- The Washington Times - Sunday, March 4, 2007

This is the time of year when Fantasy Baseball enthusiasts get to work. It’s the time of year when grown men with jobs, families and college degrees spend their waking hours poring over depth charts, scanning spring training box scores and analyzing groundball/flyball ratios.

Of course, if they really know what they’re doing, they’re carrying a copy of the latest edition of “Baseball Prospectus,” the hefty annual volume that proclaims itself to be “The Essential Guide to the 2007 Baseball Season.”

There are a number of annual baseball books that make this claim. Some of them are pretty useful, some of them aren’t. But “Baseball Prospectus” may be the most unique, because of its cornucopia of statistical data that can’t be found anywhere else.

This is not a book for people who think OBP stands for Old, Big and Pretty. It’s a book for hardcore fans who enjoy extracting and analyzing every piece of information from a baseball box score. More than 1,600 players are statistically dissected here. Yes, traditional stats like home runs, innings pitched and stolen bases still make an appearance, but they stand alongside relative newbie stats like VORP, WXRL and EqA. And nothing gets bigger billing than PECOTA, Baseball Prospectus’ system for projecting future player performance.

This is the 12th edition of the book, and not much has changed over the years in terms of format.
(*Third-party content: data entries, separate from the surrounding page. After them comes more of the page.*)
-- ==== Sys2Proof/Certificates/Slice0/Obligations.lean ====
section
/-! DEFINITION. The statements for the provers. A statement of a group of commands gives, command by command, the next
state of its own effect, where the commands can act; the next state is written with the operations of Machine/, so that
what it does not name is unchanged. -/

open Sys2Proof Sys2Proof.Machine


/-! ### Steps, reset, words -/

/-- A step runs the command at the front of the queue on the rest of the queue. -/
def Obligations.StepRunsFront : Prop :=
  ∀ (c : Instr) (cs : List Instr) (s : State), s.pending = c :: cs → step s = exec c { s with pending := cs }

/-- No command stops the block, and a step of an empty queue is one period of `MC_TSC` (the model's choice, log 32): while
the reference runs the counter advances by one (02 R56). -/
def Obligations.EveryStepAnswers : Prop :=
  (∀ (c : Instr) (s : State), Answers (exec c s)) ∧ (∀ (s : State), Answers (step s))
  ∧ (∀ (s : State), s.pending = [] → s.sup.aux = false → step s = .next s)
  ∧ (∀ (s : State), s.pending = [] → s.canon = true → s.sup.aux = true → s.sup.refLost = false →
    ∃ t, step s = .next t ∧ t.reg MC_TSC = s.reg MC_TSC + 1 ∧ t.mem = s.mem)

/-- R14: registers after reset, at values of the reset columns written out from the tables; fields that an image or a fuse map
loads read zero; the maps are in canonical form (log 5). -/
def Obligations.ResetState : Prop :=
  State.reset.canon = true ∧ State.reset.pending = [] ∧ State.reset.fatal = false
  ∧ (∀ v < 64, ∀ k < 64, State.reset.reg VAT_CORE_CTL v k = 1 ∧ State.reset.reg VAT_CORE_STAT v k = 4)
  ∧ (∀ v < 64, State.reset.reg VAT_NET_CTL v = 0x10 ∧ State.reset.fld PWR_VAT_V.HWCAP v = 0x46)
  ∧ (∀ k < 8, State.reset.reg CRK_THR k = 0x5F55 ∧ State.reset.reg CEL_THR k = 0x40645A)
  ∧ (∀ p < 48, State.reset.fld LNK_CFG.FILL_INT p = 0x200 ∧ State.reset.fld LNK_CFG.UE_LIM p = 0x10)
  ∧ State.reset.reg MC_FAB_CTL = 0x081040 ∧ (∀ r < 64, State.reset.fld RING_CTL.CLOG r = 6)
  ∧ (∀ i < 2, ∀ w < 4, State.reset.reg DIC_MASK i w = 0xFFFFFFFFFFFFFFFF)
  ∧ (∀ n < 256, State.reset.fld DIC_SRC.OWNER n = 15)
  ∧ State.reset.reg PWR_LOOP = 0x036603C3 ∧ State.reset.reg PWR_THR = 0x5F ∧ State.reset.reg TWIN_CFG = 0x03E80064_0064000C
  ∧ State.reset.reg MC_TOPO_CFG = 0x1F4 ∧ State.reset.reg MC_TSC = 0 ∧ State.reset.reg MC_IMG_ID = 0

/-- R113 to R119: words written out from the encoding tables stand for their instructions. -/
def Obligations.CoreWordsWrittenOut : Prop := ∀ c : CoreId,
  coreDecode c 0b000010_00001_00010_1111111111111111 = .addi c ⟨1, 2, 0xFFFF⟩
  ∧ coreDecode c 0b000001_00011_00100_00101_00000_000001 = .alu c ⟨3, 4, 5, 0⟩ 1
  ∧ coreDecode c 0b001001_00110_00111_0000000000001000 = .sw c ⟨6, 7, 8⟩
  ∧ coreDecode c 0b011001_00001_00000_1111111111111100 = .branch c .bne 1 0 0xFFFC
  ∧ coreDecode c 0b011110_00000000000000000000000100 = .jal c 4
  ∧ coreDecode c 0b100001_0001_0010_0011_101_0010_0000100 = .vfp c ⟨1, 2, 3, 5, 2, 4⟩
  ∧ coreDecode c 0b010000_0111_1_00010_0000000001000000 = .vld c 7 ⟨1, 2, 0x40⟩
  ∧ coreDecode c 0b101001_10_00100_0110_0111_0101_01_011_00 = .dotmx c ⟨2, 4, 6, 7, 5, 1, 3, 0⟩
  ∧ coreDecode c 0b110100_00001_00010_00011_00000_000010 = .atom c ⟨1, 2, 3, 0⟩ .aor
  ∧ coreDecode c 0b110110_00000_00000_00000_00111_000100 = .trap c ⟨0, 0, 0, 7⟩
  ∧ coreDecode c 0b111111_00000_00000_00000_00000_000000 = .undefinedOpcode c 0xFC000000

/-- R113 to R119: the decoder of core words gives back every instruction from its word, with every operand. -/
def Obligations.CoreWordsDecode : Prop :=
  ∀ (i : Instr) (c : CoreId) (w : Word), coreWord i = some (c, w) → plainInsn i = true → coreDecode c w = i
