-- ==== Sys2Proof/Laws/State.lean ====
section
/-! SUPPORT. Laws of the state: what each update leaves as it was, field by field, and what each unit reads as after it is
replaced. -/

namespace Sys2Proof.Machine

open Sys2Proof

variable (s : State)

/-! ### `setReg` -/

@[simp] theorem State.setReg_pending (r : Reg) (x : Dword) (i j k : Nat) : (s.setReg r x i j k).pending = s.pending := rfl
@[simp] theorem State.setReg_mem (r : Reg) (x : Dword) (i j k : Nat) : (s.setReg r x i j k).mem = s.mem := rfl
@[simp] theorem State.setReg_free (r : Reg) (x : Dword) (i j k : Nat) : (s.setReg r x i j k).free = s.free := rfl
@[simp] theorem State.setReg_tscCopy (r : Reg) (x : Dword) (i j k : Nat) : (s.setReg r x i j k).tscCopy = s.tscCopy := rfl
@[simp] theorem State.setReg_net (r : Reg) (x : Dword) (i j k : Nat) : (s.setReg r x i j k).net = s.net := rfl
@[simp] theorem State.setReg_rebased (r : Reg) (x : Dword) (i j k : Nat) : (s.setReg r x i j k).rebased = s.rebased := rfl
@[simp] theorem State.setReg_audit (r : Reg) (x : Dword) (i j k : Nat) : (s.setReg r x i j k).audit = s.audit := rfl
@[simp] theorem State.setReg_late (r : Reg) (x : Dword) (i j k : Nat) : (s.setReg r x i j k).late = s.late := rfl
@[simp] theorem State.setReg_mgmtRsp (r : Reg) (x : Dword) (i j k : Nat) : (s.setReg r x i j k).mgmtRsp = s.mgmtRsp := rfl
@[simp] theorem State.setReg_ledgerTest (r : Reg) (x : Dword) (i j k : Nat) : (s.setReg r x i j k).ledgerTest = s.ledgerTest := rfl
@[simp] theorem State.setReg_img (r : Reg) (x : Dword) (i j k : Nat) : (s.setReg r x i j k).img = s.img := rfl
@[simp] theorem State.setReg_reloading (r : Reg) (x : Dword) (i j k : Nat) : (s.setReg r x i j k).reloading = s.reloading := rfl
@[simp] theorem State.setReg_mcRun (r : Reg) (x : Dword) (i j k : Nat) : (s.setReg r x i j k).mcRun = s.mcRun := rfl
@[simp] theorem State.setReg_mcQueue (r : Reg) (x : Dword) (i j k : Nat) : (s.setReg r x i j k).mcQueue = s.mcQueue := rfl
@[simp] theorem State.setReg_cores (r : Reg) (x : Dword) (i j k : Nat) : (s.setReg r x i j k).cores = s.cores := rfl
@[simp] theorem State.setReg_streams (r : Reg) (x : Dword) (i j k : Nat) : (s.setReg r x i j k).streams = s.streams := rfl
@[simp] theorem State.setReg_twinWait (r : Reg) (x : Dword) (i j k : Nat) : (s.setReg r x i j k).twinWait = s.twinWait := rfl
@[simp] theorem State.setReg_churns (r : Reg) (x : Dword) (i j k : Nat) : (s.setReg r x i j k).churns = s.churns := rfl
@[simp] theorem State.setReg_redLanes (r : Reg) (x : Dword) (i j k : Nat) : (s.setReg r x i j k).redLanes = s.redLanes := rfl
@[simp] theorem State.setReg_regQueue (r : Reg) (x : Dword) (i j k : Nat) : (s.setReg r x i j k).regQueue = s.regQueue := rfl
@[simp] theorem State.setReg_tasks (r : Reg) (x : Dword) (i j k : Nat) : (s.setReg r x i j k).tasks = s.tasks := rfl
@[simp] theorem State.setReg_lastDisp (r : Reg) (x : Dword) (i j k : Nat) : (s.setReg r x i j k).lastDisp = s.lastDisp := rfl
@[simp] theorem State.setReg_ladles (r : Reg) (x : Dword) (i j k : Nat) : (s.setReg r x i j k).ladles = s.ladles := rfl
@[simp] theorem State.setReg_slots (r : Reg) (x : Dword) (i j k : Nat) : (s.setReg r x i j k).slots = s.slots := rfl
@[simp] theorem State.setReg_credOut (r : Reg) (x : Dword) (i j k : Nat) : (s.setReg r x i j k).credOut = s.credOut := rfl
@[simp] theorem State.setReg_excluded (r : Reg) (x : Dword) (i j k : Nat) : (s.setReg r x i j k).excluded = s.excluded := rfl
@[simp] theorem State.setReg_specs (r : Reg) (x : Dword) (i j k : Nat) : (s.setReg r x i j k).specs = s.specs := rfl
@[simp] theorem State.setReg_slices (r : Reg) (x : Dword) (i j k : Nat) : (s.setReg r x i j k).slices = s.slices := rfl
@[simp] theorem State.setReg_memq (r : Reg) (x : Dword) (i j k : Nat) : (s.setReg r x i j k).memq = s.memq := rfl
@[simp] theorem State.setReg_hostRds (r : Reg) (x : Dword) (i j k : Nat) : (s.setReg r x i j k).hostRds = s.hostRds := rfl
@[simp] theorem State.setReg_crks (r : Reg) (x : Dword) (i j k : Nat) : (s.setReg r x i j k).crks = s.crks := rfl
@[simp] theorem State.setReg_valid (r : Reg) (x : Dword) (i j k : Nat) : (s.setReg r x i j k).valid = s.valid := rfl
@[simp] theorem State.setReg_cels (r : Reg) (x : Dword) (i j k : Nat) : (s.setReg r x i j k).cels = s.cels := rfl
@[simp] theorem State.setReg_fqSeq (r : Reg) (x : Dword) (i j k : Nat) : (s.setReg r x i j k).fqSeq = s.fqSeq := rfl
@[simp] theorem State.setReg_ringWrites (r : Reg) (x : Dword) (i j k : Nat) : (s.setReg r x i j k).ringWrites = s.ringWrites := rfl
@[simp] theorem State.setReg_tlb (r : Reg) (x : Dword) (i j k : Nat) : (s.setReg r x i j k).tlb = s.tlb := rfl
@[simp] theorem State.setReg_micro (r : Reg) (x : Dword) (i j k : Nat) : (s.setReg r x i j k).micro = s.micro := rfl
@[simp] theorem State.setReg_walks (r : Reg) (x : Dword) (i j k : Nat) : (s.setReg r x i j k).walks = s.walks := rfl
@[simp] theorem State.setReg_xltRetry (r : Reg) (x : Dword) (i j k : Nat) : (s.setReg r x i j k).xltRetry = s.xltRetry := rfl
@[simp] theorem State.setReg_xtag (r : Reg) (x : Dword) (i j k : Nat) : (s.setReg r x i j k).xtag = s.xtag := rfl
@[simp] theorem State.setReg_migq (r : Reg) (x : Dword) (i j k : Nat) : (s.setReg r x i j k).migq = s.migq := rfl
@[simp] theorem State.setReg_mig (r : Reg) (x : Dword) (i j k : Nat) : (s.setReg r x i j k).mig = s.mig := rfl
@[simp] theorem State.setReg_shoot (r : Reg) (x : Dword) (i j k : Nat) : (s.setReg r x i j k).shoot = s.shoot := rfl
@[simp] theorem State.setReg_lanes (r : Reg) (x : Dword) (i j k : Nat) : (s.setReg r x i j k).lanes = s.lanes := rfl
@[simp] theorem State.setReg_refs (r : Reg) (x : Dword) (i j k : Nat) : (s.setReg r x i j k).refs = s.refs := rfl
@[simp] theorem State.setReg_ports (r : Reg) (x : Dword) (i j k : Nat) : (s.setReg r x i j k).ports = s.ports := rfl
@[simp] theorem State.setReg_links (r : Reg) (x : Dword) (i j k : Nat) : (s.setReg r x i j k).links = s.links := rfl
@[simp] theorem State.setReg_fabSlots (r : Reg) (x : Dword) (i j k : Nat) : (s.setReg r x i j k).fabSlots = s.fabSlots := rfl
@[simp] theorem State.setReg_fabWait (r : Reg) (x : Dword) (i j k : Nat) : (s.setReg r x i j k).fabWait = s.fabWait := rfl
@[simp] theorem State.setReg_remq (r : Reg) (x : Dword) (i j k : Nat) : (s.setReg r x i j k).remq = s.remq := rfl
@[simp] theorem State.setReg_remote (r : Reg) (x : Dword) (i j k : Nat) : (s.setReg r x i j k).remote = s.remote := rfl
@[simp] theorem State.setReg_remTag (r : Reg) (x : Dword) (i j k : Nat) : (s.setReg r x i j k).remTag = s.remTag := rfl
@[simp] theorem State.setReg_sites (r : Reg) (x : Dword) (i j k : Nat) : (s.setReg r x i j k).sites = s.sites := rfl
@[simp] theorem State.setReg_reasons (r : Reg) (x : Dword) (i j k : Nat) : (s.setReg r x i j k).reasons = s.reasons := rfl
@[simp] theorem State.setReg_rings (r : Reg) (x : Dword) (i j k : Nat) : (s.setReg r x i j k).rings = s.rings := rfl
@[simp] theorem State.setReg_msix (r : Reg) (x : Dword) (i j k : Nat) : (s.setReg r x i j k).msix = s.msix := rfl
@[simp] theorem State.setReg_hostRsp (r : Reg) (x : Dword) (i j k : Nat) : (s.setReg r x i j k).hostRsp = s.hostRsp := rfl
@[simp] theorem State.setReg_dic (r : Reg) (x : Dword) (i j k : Nat) : (s.setReg r x i j k).dic = s.dic := rfl
@[simp] theorem State.setReg_pow (r : Reg) (x : Dword) (i j k : Nat) : (s.setReg r x i j k).pow = s.pow := rfl
@[simp] theorem State.setReg_domReq (r : Reg) (x : Dword) (i j k : Nat) : (s.setReg r x i j k).domReq = s.domReq := rfl
@[simp] theorem State.setReg_domStart (r : Reg) (x : Dword) (i j k : Nat) : (s.setReg r x i j k).domStart = s.domStart := rfl
@[simp] theorem State.setReg_sup (r : Reg) (x : Dword) (i j k : Nat) : (s.setReg r x i j k).sup = s.sup := rfl
@[simp] theorem State.setReg_keep (r : Reg) (x : Dword) (i j k : Nat) : (s.setReg r x i j k).keep = s.keep := rfl
@[simp] theorem State.setReg_mram (r : Reg) (x : Dword) (i j k : Nat) : (s.setReg r x i j k).mram = s.mram := rfl
@[simp] theorem State.setReg_topoRun (r : Reg) (x : Dword) (i j k : Nat) : (s.setReg r x i j k).topoRun = s.topoRun := rfl
@[simp] theorem State.setReg_startEnd (r : Reg) (x : Dword) (i j k : Nat) : (s.setReg r x i j k).startEnd = s.startEnd := rfl
@[simp] theorem State.setReg_twinRing (r : Reg) (x : Dword) (i j k : Nat) : (s.setReg r x i j k).twinRing = s.twinRing := rfl
@[simp] theorem State.setReg_twinNext (r : Reg) (x : Dword) (i j k : Nat) : (s.setReg r x i j k).twinNext = s.twinNext := rfl
@[simp] theorem State.setReg_twinIn (r : Reg) (x : Dword) (i j k : Nat) : (s.setReg r x i j k).twinIn = s.twinIn := rfl
@[simp] theorem State.setReg_twinNotes (r : Reg) (x : Dword) (i j k : Nat) : (s.setReg r x i j k).twinNotes = s.twinNotes := rfl
@[simp] theorem State.setReg_twinWr (r : Reg) (x : Dword) (i j k : Nat) : (s.setReg r x i j k).twinWr = s.twinWr := rfl
@[simp] theorem State.setReg_twinBit (r : Reg) (x : Dword) (i j k : Nat) : (s.setReg r x i j k).twinBit = s.twinBit := rfl
@[simp] theorem State.setReg_twinPeer (r : Reg) (x : Dword) (i j k : Nat) : (s.setReg r x i j k).twinPeer = s.twinPeer := rfl
@[simp] theorem State.setReg_twinSync (r : Reg) (x : Dword) (i j k : Nat) : (s.setReg r x i j k).twinSync = s.twinSync := rfl
@[simp] theorem State.setReg_rindWait (r : Reg) (x : Dword) (i j k : Nat) : (s.setReg r x i j k).rindWait = s.rindWait := rfl
@[simp] theorem State.setReg_drbg (r : Reg) (x : Dword) (i j k : Nat) : (s.setReg r x i j k).drbg = s.drbg := rfl
@[simp] theorem State.setReg_cfgDigest (r : Reg) (x : Dword) (i j k : Nat) : (s.setReg r x i j k).cfgDigest = s.cfgDigest := rfl
@[simp] theorem State.setReg_jtag (r : Reg) (x : Dword) (i j k : Nat) : (s.setReg r x i j k).jtag = s.jtag := rfl
@[simp] theorem State.setReg_jtagDr (r : Reg) (x : Dword) (i j k : Nat) : (s.setReg r x i j k).jtagDr = s.jtagDr := rfl
@[simp] theorem State.setReg_sbRsp (r : Reg) (x : Dword) (i j k : Nat) : (s.setReg r x i j k).sbRsp = s.sbRsp := rfl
But it has gotten bigger, weighing in at 600 pages and 2.45 pounds.

“It’s a monster,” said Christina Kahrl, who edited the book along with Steven Goldman.

As in past editions, each player who has any chance of appearing on a major league roster this season is listed with the statistics from their last three seasons, followed by comments from one of the book’s authors. There also are essays and projections for each team. There are 19 contributors to this book, and it’s clear that none of them had a lazy offseason.

While statistical data is a lot to digest all at once, the team essays and player comments make for some great reading and a few laughs. The introduction on the Nationals is particularly insightful, given the less-than-exciting news out of Viera, Fla., this spring.

“Getting two prospects for every veteran unlikely to be a part of the first great Nats team sounds great in the abstract, but, unfortunately, there weren’t that many desirable veterans to deal,” the authors write of last season. “Otherwise, this might have been a rebuilding project achieved as quickly as what’s already happened twice in Florida. Instead, the Nats will be forced to try to get by, in the lineup, on the bench, but particularly on the pitching staff.”

The refreshing thing about “Baseball Prospectus” authors, who also write for an excellent Web site, is that they usually will not allow their analysis to kill the joy of the game. They are sensitive to the notion that the use of statistics in the absence of more traditional analysis can alienate some baseball fans.

“We’ve made an effort in the last couple of years to really balance things,” Kahrl said. “The idea of having one form of analysis being the only right way just isn’t true.”

That said, many of the comments on individual players in this recent volume came off a little too dry, and lacked the wit and sarcasm of past books. Moreover, there are times when it seems the authors are too quick to point out even the most minute flaws in a player’s skills. Take the book’s comments on National League MVP Ryan Howard, for instance:

“Historically, players like Howard … tended to have high but brief peak periods. The Phillies should have a three-year window in which they can expect this kind of production from Howard, but should not plan beyond that.”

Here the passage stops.